Кстати, о «Русских женщинах». Кн. Волконский, рассказывая в своей книге историю написания Некрасовым этой поэмы, отзывается о ней, если и не пренебрежительно, то холодно. Это непонятно. Он может не ценить некрасовскую поэму как читатель. Но как внук Марии Николаевны, он не может не чувствовать, что никакие исследования, воспоминания и биографии не могли бы сделать для ее памяти и десятой доли того, что сделал Некрасов. Благодаря «Русским женщинам» княгиня Волконская вошла в русское сознание и живет в нем как один из любимых и чистейших образов. Что значат в сравнении с этим какие-то фактические неточности и изменения?

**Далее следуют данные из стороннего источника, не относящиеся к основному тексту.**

section
variable (m : BitVec 6) (sc : Scope) (d a b : BitVec 6) (t : BitVec 6)
theorem tForm_d : (hdr m sc (d ++ a ++ b ++ t)).extractLsb' 18 6 = d := by
  rw [hdr_body _ _ _ _ _ (by omega)]
  show BitVec.extractLsb' (n := 6 + 6 + 6 + 6) 18 6 (d ++ a ++ b ++ t) = d
  rw [extract_append_high _ _ _ _ (by omega), extract_append_high _ _ _ _ (by omega), extract_append_high _ _ _ _ (by omega)]
  simp
theorem tForm_a : (hdr m sc (d ++ a ++ b ++ t)).extractLsb' 12 6 = a := by
  rw [hdr_body _ _ _ _ _ (by omega)]
  show BitVec.extractLsb' (n := 6 + 6 + 6 + 6) 12 6 (d ++ a ++ b ++ t) = a
  rw [extract_append_high _ _ _ _ (by omega), extract_append_high _ _ _ _ (by omega), extract_append_low _ _ _ _ (by omega)]
  simp
theorem tForm_b : (hdr m sc (d ++ a ++ b ++ t)).extractLsb' 6 6 = b := by
  rw [hdr_body _ _ _ _ _ (by omega)]
  show BitVec.extractLsb' (n := 6 + 6 + 6 + 6) 6 6 (d ++ a ++ b ++ t) = b
  rw [extract_append_high _ _ _ _ (by omega), extract_append_low _ _ _ _ (by omega)]
  simp
theorem tForm_x (i k : Nat) (h : i + k ≤ 6) : (hdr m sc (d ++ a ++ b ++ t)).extractLsb' i k = t.extractLsb' i k := by
  rw [hdr_body _ _ _ _ _ (by omega)]
  show BitVec.extractLsb' (n := 6 + 6 + 6 + 6) i k (d ++ a ++ b ++ t) = _
  rw [extract_append_low _ _ _ _ (by omega)]
theorem tForm_bit (i : Nat) (h : i < 6) : (hdr m sc (d ++ a ++ b ++ t)).getLsbD i = t.getLsbD i := by
  simp only [hdr, BitVec.getLsbD_append]; rw [if_pos (by omega), if_pos (by omega)]
end
section
variable (m : BitVec 6) (sc : Scope) (d a : BitVec 6) (t : BitVec 12)
theorem uForm_d : (hdr m sc (d ++ a ++ t)).extractLsb' 18 6 = d := by
  rw [hdr_body _ _ _ _ _ (by omega)]
  show BitVec.extractLsb' (n := 6 + 6 + 12) 18 6 (d ++ a ++ t) = d
  rw [extract_append_high _ _ _ _ (by omega), extract_append_high _ _ _ _ (by omega)]
  simp
theorem uForm_a : (hdr m sc (d ++ a ++ t)).extractLsb' 12 6 = a := by
  rw [hdr_body _ _ _ _ _ (by omega)]
  show BitVec.extractLsb' (n := 6 + 6 + 12) 12 6 (d ++ a ++ t) = a
  rw [extract_append_high _ _ _ _ (by omega), extract_append_low _ _ _ _ (by omega)]
  simp
theorem uForm_x (i k : Nat) (h : i + k ≤ 12) : (hdr m sc (d ++ a ++ t)).extractLsb' i k = t.extractLsb' i k := by
  rw [hdr_body _ _ _ _ _ (by omega)]
  show BitVec.extractLsb' (n := 6 + 6 + 12) i k (d ++ a ++ t) = _
  rw [extract_append_low _ _ _ _ (by omega)]
theorem uForm_bit (i : Nat) (h : i < 12) : (hdr m sc (d ++ a ++ t)).getLsbD i = t.getLsbD i := by
  simp only [hdr, BitVec.getLsbD_append]; rw [if_pos (by omega), if_pos (by omega)]
end
theorem ld_size (x : BitVec 3) (y : Bool) (z : Bool) : (six (x ++ BitVec.ofBool y ++ BitVec.ofBool z ++ 0#1)).extractLsb' 3 3 = x := by
  revert x y z; decide
theorem ld_sx (x : BitVec 3) (y : Bool) (z : Bool) : (six (x ++ BitVec.ofBool y ++ BitVec.ofBool z ++ 0#1)).getLsbD 2 = y := by
  revert x y z; decide
theorem ld_as (x : BitVec 3) (y : Bool) (z : Bool) : (six (x ++ BitVec.ofBool y ++ BitVec.ofBool z ++ 0#1)).getLsbD 1 = z := by
  revert x y z; decide
theorem ld_0 (x : BitVec 3) (y : Bool) (z : Bool) : (six (x ++ BitVec.ofBool y ++ BitVec.ofBool z ++ 0#1)).getLsbD 0 = false := by
  revert x y z; decide
theorem cvt_k (y : Bool) (r : BitVec 2) : (six (2#2 ++ 0#1 ++ BitVec.ofBool y ++ r)).extractLsb' 3 3 = 4#3 := by
  revert y r; decide
theorem cvt_sat (y : Bool) (r : BitVec 2) : (six (2#2 ++ 0#1 ++ BitVec.ofBool y ++ r)).getLsbD 2 = y := by
  revert y r; decide
theorem cvt_rnd (y : Bool) (r : BitVec 2) : (six (2#2 ++ 0#1 ++ BitVec.ofBool y ++ r)).extractLsb' 0 2 = r := by
  revert y r; decide
theorem atom_fn (y : Bool) (f : BitVec 5) : (six (BitVec.ofBool y ++ f)).extractLsb' 0 5 = f := by
  revert y f; decide
theorem atom_w (y : Bool) (f : BitVec 5) : (six (BitVec.ofBool y ++ f)).getLsbD 5 = y := by
  revert y f; decide
theorem atomf_fn (f : BitVec 5) : (six (0#1 ++ f)).extractLsb' 0 5 = f := by
  revert f; decide
theorem atomf_w (f : BitVec 5) : (six (0#1 ++ f)).getLsbD 5 = false := by
  revert f; decide
theorem lds_0 (x : BitVec 3) (g : Bool) (y : BitVec 3) (z : Bool) : (twelve (x ++ BitVec.ofBool g ++ y ++ BitVec.ofBool z ++ 0#4)).extractLsb' 0 4 = 0#4 := by
  revert x g y z; decide
theorem lds_ok (x : BitVec 3) (g : Bool) (y : BitVec 3) (z : Bool) : (twelve (x ++ BitVec.ofBool g ++ y ++ BitVec.ofBool z ++ 0#4)).getLsbD 4 = z := by
  revert x g y z; decide
theorem lds_size (x : BitVec 3) (g : Bool) (y : BitVec 3) (z : Bool) : (twelve (x ++ BitVec.ofBool g ++ y ++ BitVec.ofBool z ++ 0#4)).extractLsb' 5 3 = y := by
  revert x g y z; decide
theorem lds_g (x : BitVec 3) (g : Bool) (y : BitVec 3) (z : Bool) : (twelve (x ++ BitVec.ofBool g ++ y ++ BitVec.ofBool z ++ 0#4)).getLsbD 8 = g := by
  revert x g y z; decide
theorem lds_alloc (x : BitVec 3) (g : Bool) (y : BitVec 3) (z : Bool) : (twelve (x ++ BitVec.ofBool g ++ y ++ BitVec.ofBool z ++ 0#4)).extractLsb' 9 3 = x := by
  revert x g y z; decide
theorem mm_acc (m : BitVec 6) (sc : Scope) (acc : BitVec 3) (span : BitVec 2) (hA : BitVec 4) (hB : BitVec 4) (ks : BitVec 6) (fl : BitVec 5) : (hdr m sc (acc ++ span ++ hA ++ hB ++ ks ++ fl)).extractLsb' 21 3 = acc := by
  rw [hdr_body _ _ _ _ _ (by omega)]
  show BitVec.extractLsb' (n := 3 + 2 + 4 + 4 + 6 + 5) 21 3 (acc ++ span ++ hA ++ hB ++ ks ++ fl) = acc
  rw [extract_append_high _ _ _ _ (by omega), extract_append_high _ _ _ _ (by omega), extract_append_high _ _ _ _ (by omega), extract_append_high _ _ _ _ (by omega), extract_append_high _ _ _ _ (by omega)]
  simp
theorem mm_span (m : BitVec 6) (sc : Scope) (acc : BitVec 3) (span : BitVec 2) (hA : BitVec 4) (hB : BitVec 4) (ks : BitVec 6) (fl : BitVec 5) : (hdr m sc (acc ++ span ++ hA ++ hB ++ ks ++ fl)).extractLsb' 19 2 = span := by
  rw [hdr_body _ _ _ _ _ (by omega)]
  show BitVec.extractLsb' (n := 3 + 2 + 4 + 4 + 6 + 5) 19 2 (acc ++ span ++ hA ++ hB ++ ks ++ fl) = span
  rw [extract_append_high _ _ _ _ (by omega), extract_append_high _ _ _ _ (by omega), extract_append_high _ _ _ _ (by omega), extract_append_high _ _ _ _ (by omega), extract_append_low _ _ _ _ (by omega)]
  simp
theorem mm_hA (m : BitVec 6) (sc : Scope) (acc : BitVec 3) (span : BitVec 2) (hA : BitVec 4) (hB : BitVec 4) (ks : BitVec 6) (fl : BitVec 5) : (hdr m sc (acc ++ span ++ hA ++ hB ++ ks ++ fl)).extractLsb' 15 4 = hA := by
  rw [hdr_body _ _ _ _ _ (by omega)]
  show BitVec.extractLsb' (n := 3 + 2 + 4 + 4 + 6 + 5) 15 4 (acc ++ span ++ hA ++ hB ++ ks ++ fl) = hA
  rw [extract_append_high _ _ _ _ (by omega), extract_append_high _ _ _ _ (by omega), extract_append_high _ _ _ _ (by omega), extract_append_low _ _ _ _ (by omega)]
  simp
theorem mm_hB (m : BitVec 6) (sc : Scope) (acc : BitVec 3) (span : BitVec 2) (hA : BitVec 4) (hB : BitVec 4) (ks : BitVec 6) (fl : BitVec 5) : (hdr m sc (acc ++ span ++ hA ++ hB ++ ks ++ fl)).extractLsb' 11 4 = hB := by
  rw [hdr_body _ _ _ _ _ (by omega)]
  show BitVec.extractLsb' (n := 3 + 2 + 4 + 4 + 6 + 5) 11 4 (acc ++ span ++ hA ++ hB ++ ks ++ fl) = hB
  rw [extract_append_high _ _ _ _ (by omega), extract_append_high _ _ _ _ (by omega), extract_append_low _ _ _ _ (by omega)]
  simp
theorem mm_ks (m : BitVec 6) (sc : Scope) (acc : BitVec 3) (span : BitVec 2) (hA : BitVec 4) (hB : BitVec 4) (ks : BitVec 6) (fl : BitVec 5) : (hdr m sc (acc ++ span ++ hA ++ hB ++ ks ++ fl)).extractLsb' 5 6 = ks := by
  rw [hdr_body _ _ _ _ _ (by omega)]
  show BitVec.extractLsb' (n := 3 + 2 + 4 + 4 + 6 + 5) 5 6 (acc ++ span ++ hA ++ hB ++ ks ++ fl) = ks
  rw [extract_append_high _ _ _ _ (by omega), extract_append_low _ _ _ _ (by omega)]
  simp
theorem mm_fl (m : BitVec 6) (sc : Scope) (acc : BitVec 3) (span : BitVec 2) (hA : BitVec 4) (hB : BitVec 4) (ks : BitVec 6) (fl : BitVec 5) : (hdr m sc (acc ++ span ++ hA ++ hB ++ ks ++ fl)).extractLsb' 0 5 = fl := by
  rw [hdr_body _ _ _ _ _ (by omega)]
  show BitVec.extractLsb' (n := 3 + 2 + 4 + 4 + 6 + 5) 0 5 (acc ++ span ++ hA ++ hB ++ ks ++ fl) = fl
  rw [extract_append_low _ _ _ _ (by omega)]
  simp
theorem wt_l (m : BitVec 6) (sc : Scope) (l : BitVec 6) (s : BitVec 6) (c : BitVec 6) (t : BitVec 6) : (hdr m sc (l ++ s ++ c ++ t)).extractLsb' 18 6 = l := by
  rw [hdr_body _ _ _ _ _ (by omega)]
  show BitVec.extractLsb' (n := 6 + 6 + 6 + 6) 18 6 (l ++ s ++ c ++ t) = l
  rw [extract_append_high _ _ _ _ (by omega), extract_append_high _ _ _ _ (by omega), extract_append_high _ _ _ _ (by omega)]
  simp
theorem wt_s (m : BitVec 6) (sc : Scope) (l : BitVec 6) (s : BitVec 6) (c : BitVec 6) (t : BitVec 6) : (hdr m sc (l ++ s ++ c ++ t)).extractLsb' 12 6 = s := by
  rw [hdr_body _ _ _ _ _ (by omega)]
  show BitVec.extractLsb' (n := 6 + 6 + 6 + 6) 12 6 (l ++ s ++ c ++ t) = s
  rw [extract_append_high _ _ _ _ (by omega), extract_append_high _ _ _ _ (by omega), extract_append_low _ _ _ _ (by omega)]
  simp
theorem wt_c (m : BitVec 6) (sc : Scope) (l : BitVec 6) (s : BitVec 6) (c : BitVec 6) (t : BitVec 6) : (hdr m sc (l ++ s ++ c ++ t)).extractLsb' 6 6 = c := by
  rw [hdr_body _ _ _ _ _ (by omega)]
  show BitVec.extractLsb' (n := 6 + 6 + 6 + 6) 6 6 (l ++ s ++ c ++ t) = c
  rw [extract_append_high _ _ _ _ (by omega), extract_append_low _ _ _ _ (by omega)]
  simp
theorem wt_t (m : BitVec 6) (sc : Scope) (l : BitVec 6) (s : BitVec 6) (c : BitVec 6) (t : BitVec 6) : (hdr m sc (l ++ s ++ c ++ t)).extractLsb' 0 6 = t := by
  rw [hdr_body _ _ _ _ _ (by omega)]
  show BitVec.extractLsb' (n := 6 + 6 + 6 + 6) 0 6 (l ++ s ++ c ++ t) = t
  rw [extract_append_low _ _ _ _ (by omega)]
  simp
theorem mv_d (m : BitVec 6) (sc : Scope) (d : BitVec 6) (i : BitVec 18) : (hdr m sc (d ++ i)).extractLsb' 18 6 = d := by
  rw [hdr_body _ _ _ _ _ (by omega)]
  show BitVec.extractLsb' (n := 6 + 18) 18 6 (d ++ i) = d
  rw [extract_append_high _ _ _ _ (by omega)]
  simp
theorem mv_i (m : BitVec 6) (sc : Scope) (d : BitVec 6) (i : BitVec 18) : (hdr m sc (d ++ i)).extractLsb' 0 18 = i := by
  rw [hdr_body _ _ _ _ _ (by omega)]
  show BitVec.extractLsb' (n := 6 + 18) 0 18 (d ++ i) = i
  rw [extract_append_low _ _ _ _ (by omega)]
  simp
theorem hn_k (m : BitVec 6) (sc : Scope) (k : BitVec 4) (p : BitVec 20) : (hdr m sc (k ++ p)).extractLsb' 20 4 = k := by
  rw [hdr_body _ _ _ _ _ (by omega)]
  show BitVec.extractLsb' (n := 4 + 20) 20 4 (k ++ p) = k
  rw [extract_append_high _ _ _ _ (by omega)]
  simp
theorem hn_p (m : BitVec 6) (sc : Scope) (k : BitVec 4) (p : BitVec 20) : (hdr m sc (k ++ p)).extractLsb' 0 20 = p := by
  rw [hdr_body _ _ _ _ _ (by omega)]
  show BitVec.extractLsb' (n := 4 + 20) 0 20 (k ++ p) = p
  rw [extract_append_low _ _ _ _ (by omega)]
  simp
theorem br_p (m : BitVec 6) (sc : Scope) (p : BitVec 3) (n : BitVec 1) (disp : BitVec 20) : (hdr m sc (p ++ n ++ disp)).extractLsb' 21 3 = p := by
  rw [hdr_body _ _ _ _ _ (by omega)]
  show BitVec.extractLsb' (n := 3 + 1 + 20) 21 3 (p ++ n ++ disp) = p
  rw [extract_append_high _ _ _ _ (by omega), extract_append_high _ _ _ _ (by omega)]
  simp
theorem br_n (m : BitVec 6) (sc : Scope) (p : BitVec 3) (n : BitVec 1) (disp : BitVec 20) : (hdr m sc (p ++ n ++ disp)).extractLsb' 20 1 = n := by
  rw [hdr_body _ _ _ _ _ (by omega)]
  show BitVec.extractLsb' (n := 3 + 1 + 20) 20 1 (p ++ n ++ disp) = n
  rw [extract_append_high _ _ _ _ (by omega), extract_append_low _ _ _ _ (by omega)]
  simp
theorem br_disp (m : BitVec 6) (sc : Scope) (p : BitVec 3) (n : BitVec 1) (disp : BitVec 20) : (hdr m sc (p ++ n ++ disp)).extractLsb' 0 20 = disp := by
  rw [hdr_body _ _ _ _ _ (by omega)]
  show BitVec.extractLsb' (n := 3 + 1 + 20) 0 20 (p ++ n ++ disp) = disp
  rw [extract_append_low _ _ _ _ (by omega)]
  simp
theorem br_bit (m : BitVec 6) (sc : Scope) (p : BitVec 3) (n : Bool) (disp : BitVec 20) :
    (hdr m sc (p ++ BitVec.ofBool n ++ disp)).getLsbD 20 = n := by
  simp only [hdr, BitVec.getLsbD_append]; simp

Кн. Волконский рассказывал со слов своего отца, что Некрасов, слушая чтение записок Марии Николаевны, «по несколько раз в вечер вскакивал со словами: “Довольно, не могу”, бежал к камину, садился к нему и, схватясь руками за голову, плакал, как ребенок». В искренности Некрасова нельзя сомневаться и давно пора бы бросить россказни, что он только с холодным расчетом «обманывал глупцов». «Русские женщины» написаны с таким страстным и восторженным вдохновением, которое нельзя подделать.

Некрасов отказался вычеркнуть из поэмы о кн. Трубецкой четверостишие, в котором «княгиня бросает куском грязи в только что покинутое ею высшее петербургское общество», и на все доводы ответил:

– Эти строки дадут мне лишнюю тысячу читателей!

Пусть кн. Волконский прав, иронически замечая, что слова эти рисуют «добросовестность автора». Но останемся при своем: что бы ни рассказывали о низменном характере и продажности Некрасова, нельзя сомневаться, что все это спадало с него, лишь только он подходил к письменному столу. В эти часы он был чист и от всего свободен. Иначе стихи его не могли бы быть так прекрасны и «неотразимы».

Еще несколько слов о женах декабристов. Нельзя же все-таки думать, что все это были героини по природе. Но «я видела Наташу, она уезжала, как на праздник», – пишет кто-то о кн. Трубецкой. – «Наконец я в обетованной земле», – говорит в Нерчинске сама Мария Николаевна. И все они таковы.